-- ==== Sys2Proof/Laws/State.lean ====
section
/-! SUPPORT. Each field of the state after each update of it: true by computation, so that no proof unfolds a record update. -/

namespace Sys2Proof.Machine

variable (s : State)

@[simp] theorem State.setReg_dt (o v : Nat) : (s.setReg o v).dt = s.dt := rfl
@[simp] theorem State.setReg_dev (o v : Nat) : (s.setReg o v).dev = s.dev := rfl
@[simp] theorem State.setReg_web (o v : Nat) : (s.setReg o v).web = s.web := rfl
@[simp] theorem State.setReg_ports (o v : Nat) : (s.setReg o v).ports = s.ports := rfl
@[simp] theorem State.setReg_fsPorts (o v : Nat) : (s.setReg o v).fsPorts = s.fsPorts := rfl
@[simp] theorem State.setReg_slices (o v : Nat) : (s.setReg o v).slices = s.slices := rfl
@[simp] theorem State.setReg_tensors (o v : Nat) : (s.setReg o v).tensors = s.tensors := rfl
@[simp] theorem State.setReg_cores (o v : Nat) : (s.setReg o v).cores = s.cores := rfl
@[simp] theorem State.setReg_cmd (o v : Nat) : (s.setReg o v).cmd = s.cmd := rfl
@[simp] theorem State.setReg_ctx (o v : Nat) : (s.setReg o v).ctx = s.ctx := rfl
@[simp] theorem State.setReg_det (o v : Nat) : (s.setReg o v).det = s.det := rfl
@[simp] theorem State.setReg_links (o v : Nat) : (s.setReg o v).links = s.links := rfl
@[simp] theorem State.setReg_trim (o v : Nat) : (s.setReg o v).trim = s.trim := rfl
@[simp] theorem State.setReg_regs (o v : Nat) : (s.setReg o v).regs = s.regs.set (regDefault o) o v := rfl
@[simp] theorem State.setReg_dict (o v : Nat) : (s.setReg o v).dict = s.dict := rfl
@[simp] theorem State.setReg_blobs (o v : Nat) : (s.setReg o v).blobs = s.blobs := rfl
@[simp] theorem State.setReg_doors (o v : Nat) : (s.setReg o v).doors = s.doors := rfl
@[simp] theorem State.setReg_pcie (o v : Nat) : (s.setReg o v).pcie = s.pcie := rfl
@[simp] theorem State.setReg_crv (o v : Nat) : (s.setReg o v).crv = s.crv := rfl
@[simp] theorem State.setReg_ledger (o v : Nat) : (s.setReg o v).ledger = s.ledger := rfl
@[simp] theorem State.setReg_saf (o v : Nat) : (s.setReg o v).saf = s.saf := rfl
@[simp] theorem State.setReg_pwr (o v : Nat) : (s.setReg o v).pwr = s.pwr := rfl
@[simp] theorem State.setReg_hostMem (o v : Nat) : (s.setReg o v).hostMem = s.hostMem := rfl
@[simp] theorem State.setReg_dram (o v : Nat) : (s.setReg o v).dram = s.dram := rfl
@[simp] theorem State.setReg_oasis (o v : Nat) : (s.setReg o v).oasis = s.oasis := rfl
@[simp] theorem State.setReg_dramPoison (o v : Nat) : (s.setReg o v).dramPoison = s.dramPoison := rfl
@[simp] theorem State.setReg_oasisPoison (o v : Nat) : (s.setReg o v).oasisPoison = s.oasisPoison := rfl
@[simp] theorem State.setReg_dramSingle (o v : Nat) : (s.setReg o v).dramSingle = s.dramSingle := rfl
@[simp] theorem State.setReg_oasisSingle (o v : Nat) : (s.setReg o v).oasisSingle = s.oasisSingle := rfl
@[simp] theorem State.setReg_events (o v : Nat) : (s.setReg o v).events = s.events := rfl
@[simp] theorem State.setReg_out (o v : Nat) : (s.setReg o v).out = s.out := rfl
@[simp] theorem State.setReg_memEpoch (o v : Nat) : (s.setReg o v).memEpoch = s.memEpoch := rfl
@[simp] theorem State.setReg_freeCtr (o v : Nat) : (s.setReg o v).freeCtr = s.freeCtr := rfl
@[simp] theorem State.setReg_pending (o v : Nat) : (s.setReg o v).pending = s.pending := rfl
@[simp] theorem State.setReg_od (o v : Nat) (x : Nat) : (s.setReg o v).od x = s.od x := rfl
@[simp] theorem State.setReg_odFlag (o v : Nat) (x : Nat) : (s.setReg o v).odFlag x = s.odFlag x := rfl
@[simp] theorem State.setReg_blob (o v : Nat) (x : Nat) : (s.setReg o v).blob x = s.blob x := rfl
@[simp] theorem State.setReg_port (o v : Nat) (x : PortIx) : (s.setReg o v).port x = s.port x := rfl
@[simp] theorem State.setReg_fsPort (o v : Nat) (x : PortIx) : (s.setReg o v).fsPort x = s.fsPort x := rfl
@[simp] theorem State.setReg_slice (o v : Nat) (x : SliceIx) : (s.setReg o v).slice x = s.slice x := rfl
@[simp] theorem State.setReg_core (o v : Nat) (x : CoreIx) : (s.setReg o v).core x = s.core x := rfl
@[simp] theorem State.setReg_link (o v : Nat) (x : LinkIx) : (s.setReg o v).link x = s.link x := rfl

@[simp] theorem State.count32_dt (o n : Nat) : (s.count32 o n).dt = s.dt := rfl
@[simp] theorem State.count32_dev (o n : Nat) : (s.count32 o n).dev = s.dev := rfl
@[simp] theorem State.count32_web (o n : Nat) : (s.count32 o n).web = s.web := rfl
@[simp] theorem State.count32_ports (o n : Nat) : (s.count32 o n).ports = s.ports := rfl
@[simp] theorem State.count32_fsPorts (o n : Nat) : (s.count32 o n).fsPorts = s.fsPorts := rfl
@[simp] theorem State.count32_slices (o n : Nat) : (s.count32 o n).slices = s.slices := rfl
@[simp] theorem State.count32_tensors (o n : Nat) : (s.count32 o n).tensors = s.tensors := rfl
@[simp] theorem State.count32_cores (o n : Nat) : (s.count32 o n).cores = s.cores := rfl
@[simp] theorem State.count32_cmd (o n : Nat) : (s.count32 o n).cmd = s.cmd := rfl
@[simp] theorem State.count32_ctx (o n : Nat) : (s.count32 o n).ctx = s.ctx := rfl
@[simp] theorem State.count32_det (o n : Nat) : (s.count32 o n).det = s.det := rfl
@[simp] theorem State.count32_links (o n : Nat) : (s.count32 o n).links = s.links := rfl
@[simp] theorem State.count32_trim (o n : Nat) : (s.count32 o n).trim = s.trim := rfl
@[simp] theorem State.count32_dict (o n : Nat) : (s.count32 o n).dict = s.dict := rfl
@[simp] theorem State.count32_blobs (o n : Nat) : (s.count32 o n).blobs = s.blobs := rfl
@[simp] theorem State.count32_doors (o n : Nat) : (s.count32 o n).doors = s.doors := rfl
@[simp] theorem State.count32_pcie (o n : Nat) : (s.count32 o n).pcie = s.pcie := rfl
@[simp] theorem State.count32_crv (o n : Nat) : (s.count32 o n).crv = s.crv := rfl
@[simp] theorem State.count32_ledger (o n : Nat) : (s.count32 o n).ledger = s.ledger := rfl
@[simp] theorem State.count32_saf (o n : Nat) : (s.count32 o n).saf = s.saf := rfl
@[simp] theorem State.count32_pwr (o n : Nat) : (s.count32 o n).pwr = s.pwr := rfl
@[simp] theorem State.count32_hostMem (o n : Nat) : (s.count32 o n).hostMem = s.hostMem := rfl
@[simp] theorem State.count32_dram (o n : Nat) : (s.count32 o n).dram = s.dram := rfl
@[simp] theorem State.count32_oasis (o n : Nat) : (s.count32 o n).oasis = s.oasis := rfl
@[simp] theorem State.count32_dramPoison (o n : Nat) : (s.count32 o n).dramPoison = s.dramPoison := rfl
@[simp] theorem State.count32_oasisPoison (o n : Nat) : (s.count32 o n).oasisPoison = s.oasisPoison := rfl
@[simp] theorem State.count32_dramSingle (o n : Nat) : (s.count32 o n).dramSingle = s.dramSingle := rfl
@[simp] theorem State.count32_oasisSingle (o n : Nat) : (s.count32 o n).oasisSingle = s.oasisSingle := rfl
@[simp] theorem State.count32_events (o n : Nat) : (s.count32 o n).events = s.events := rfl
@[simp] theorem State.count32_out (o n : Nat) : (s.count32 o n).out = s.out := rfl
@[simp] theorem State.count32_memEpoch (o n : Nat) : (s.count32 o n).memEpoch = s.memEpoch := rfl
@[simp] theorem State.count32_freeCtr (o n : Nat) : (s.count32 o n).freeCtr = s.freeCtr := rfl
@[simp] theorem State.count32_pending (o n : Nat) : (s.count32 o n).pending = s.pending := rfl
@[simp] theorem State.count32_od (o n : Nat) (x : Nat) : (s.count32 o n).od x = s.od x := rfl
@[simp] theorem State.count32_odFlag (o n : Nat) (x : Nat) : (s.count32 o n).odFlag x = s.odFlag x := rfl
@[simp] theorem State.count32_blob (o n : Nat) (x : Nat) : (s.count32 o n).blob x = s.blob x := rfl
@[simp] theorem State.count32_port (o n : Nat) (x : PortIx) : (s.count32 o n).port x = s.port x := rfl
@[simp] theorem State.count32_fsPort (o n : Nat) (x : PortIx) : (s.count32 o n).fsPort x = s.fsPort x := rfl
@[simp] theorem State.count32_slice (o n : Nat) (x : SliceIx) : (s.count32 o n).slice x = s.slice x := rfl
@[simp] theorem State.count32_core (o n : Nat) (x : CoreIx) : (s.count32 o n).core x = s.core x := rfl
@[simp] theorem State.count32_link (o n : Nat) (x : LinkIx) : (s.count32 o n).link x = s.link x := rfl

@[simp] theorem State.count64_dt (o n : Nat) : (s.count64 o n).dt = s.dt := rfl
@[simp] theorem State.count64_dev (o n : Nat) : (s.count64 o n).dev = s.dev := rfl
@[simp] theorem State.count64_web (o n : Nat) : (s.count64 o n).web = s.web := rfl
@[simp] theorem State.count64_ports (o n : Nat) : (s.count64 o n).ports = s.ports := rfl
@[simp] theorem State.count64_fsPorts (o n : Nat) : (s.count64 o n).fsPorts = s.fsPorts := rfl
@[simp] theorem State.count64_slices (o n : Nat) : (s.count64 o n).slices = s.slices := rfl
@[simp] theorem State.count64_tensors (o n : Nat) : (s.count64 o n).tensors = s.tensors := rfl
@[simp] theorem State.count64_cores (o n : Nat) : (s.count64 o n).cores = s.cores := rfl
@[simp] theorem State.count64_cmd (o n : Nat) : (s.count64 o n).cmd = s.cmd := rfl
@[simp] theorem State.count64_ctx (o n : Nat) : (s.count64 o n).ctx = s.ctx := rfl
@[simp] theorem State.count64_det (o n : Nat) : (s.count64 o n).det = s.det := rfl
@[simp] theorem State.count64_links (o n : Nat) : (s.count64 o n).links = s.links := rfl
@[simp] theorem State.count64_trim (o n : Nat) : (s.count64 o n).trim = s.trim := rfl
@[simp] theorem State.count64_dict (o n : Nat) : (s.count64 o n).dict = s.dict := rfl
@[simp] theorem State.count64_blobs (o n : Nat) : (s.count64 o n).blobs = s.blobs := rfl
@[simp] theorem State.count64_doors (o n : Nat) : (s.count64 o n).doors = s.doors := rfl
@[simp] theorem State.count64_pcie (o n : Nat) : (s.count64 o n).pcie = s.pcie := rfl
@[simp] theorem State.count64_crv (o n : Nat) : (s.count64 o n).crv = s.crv := rfl
@[simp] theorem State.count64_ledger (o n : Nat) : (s.count64 o n).ledger = s.ledger := rfl
@[simp] theorem State.count64_saf (o n : Nat) : (s.count64 o n).saf = s.saf := rfl
@[simp] theorem State.count64_pwr (o n : Nat) : (s.count64 o n).pwr = s.pwr := rfl
@[simp] theorem State.count64_hostMem (o n : Nat) : (s.count64 o n).hostMem = s.hostMem := rfl
@[simp] theorem State.count64_dram (o n : Nat) : (s.count64 o n).dram = s.dram := rfl
@[simp] theorem State.count64_oasis (o n : Nat) : (s.count64 o n).oasis = s.oasis := rfl
@[simp] theorem State.count64_dramPoison (o n : Nat) : (s.count64 o n).dramPoison = s.dramPoison := rfl
@[simp] theorem State.count64_oasisPoison (o n : Nat) : (s.count64 o n).oasisPoison = s.oasisPoison := rfl
@[simp] theorem State.count64_dramSingle (o n : Nat) : (s.count64 o n).dramSingle = s.dramSingle := rfl
@[simp] theorem State.count64_oasisSingle (o n : Nat) : (s.count64 o n).oasisSingle = s.oasisSingle := rfl
@[simp] theorem State.count64_events (o n : Nat) : (s.count64 o n).events = s.events := rfl
@[simp] theorem State.count64_out (o n : Nat) : (s.count64 o n).out = s.out := rfl
@[simp] theorem State.count64_memEpoch (o n : Nat) : (s.count64 o n).memEpoch = s.memEpoch := rfl
@[simp] theorem State.count64_freeCtr (o n : Nat) : (s.count64 o n).freeCtr = s.freeCtr := rfl
@[simp] theorem State.count64_pending (o n : Nat) : (s.count64 o n).pending = s.pending := rfl
@[simp] theorem State.count64_od (o n : Nat) (x : Nat) : (s.count64 o n).od x = s.od x := rfl
@[simp] theorem State.count64_odFlag (o n : Nat) (x : Nat) : (s.count64 o n).odFlag x = s.odFlag x := rfl
@[simp] theorem State.count64_blob (o n : Nat) (x : Nat) : (s.count64 o n).blob x = s.blob x := rfl
@[simp] theorem State.count64_port (o n : Nat) (x : PortIx) : (s.count64 o n).port x = s.port x := rfl
@[simp] theorem State.count64_fsPort (o n : Nat) (x : PortIx) : (s.count64 o n).fsPort x = s.fsPort x := rfl
@[simp] theorem State.count64_slice (o n : Nat) (x : SliceIx) : (s.count64 o n).slice x = s.slice x := rfl
@[simp] theorem State.count64_core (o n : Nat) (x : CoreIx) : (s.count64 o n).core x = s.core x := rfl
@[simp] theorem State.count64_link (o n : Nat) (x : LinkIx) : (s.count64 o n).link x = s.link x := rfl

_ _ _ _ _

Instructions to follow
From the records above, copy only the lines starting with the line that holds "v).hostMem = s.hostMem := rfl" and going on through the line that holds "v).oasis = s.oasis := rfl", exactly as written.

Task output
@[simp] theorem State.setReg_hostMem (o v : Nat) : (s.setReg o v).hostMem = s.hostMem := rfl
@[simp] theorem State.setReg_dram (o v : Nat) : (s.setReg o v).dram = s.dram := rfl
@[simp] theorem State.setReg_oasis (o v : Nat) : (s.setReg o v).oasis = s.oasis := rfl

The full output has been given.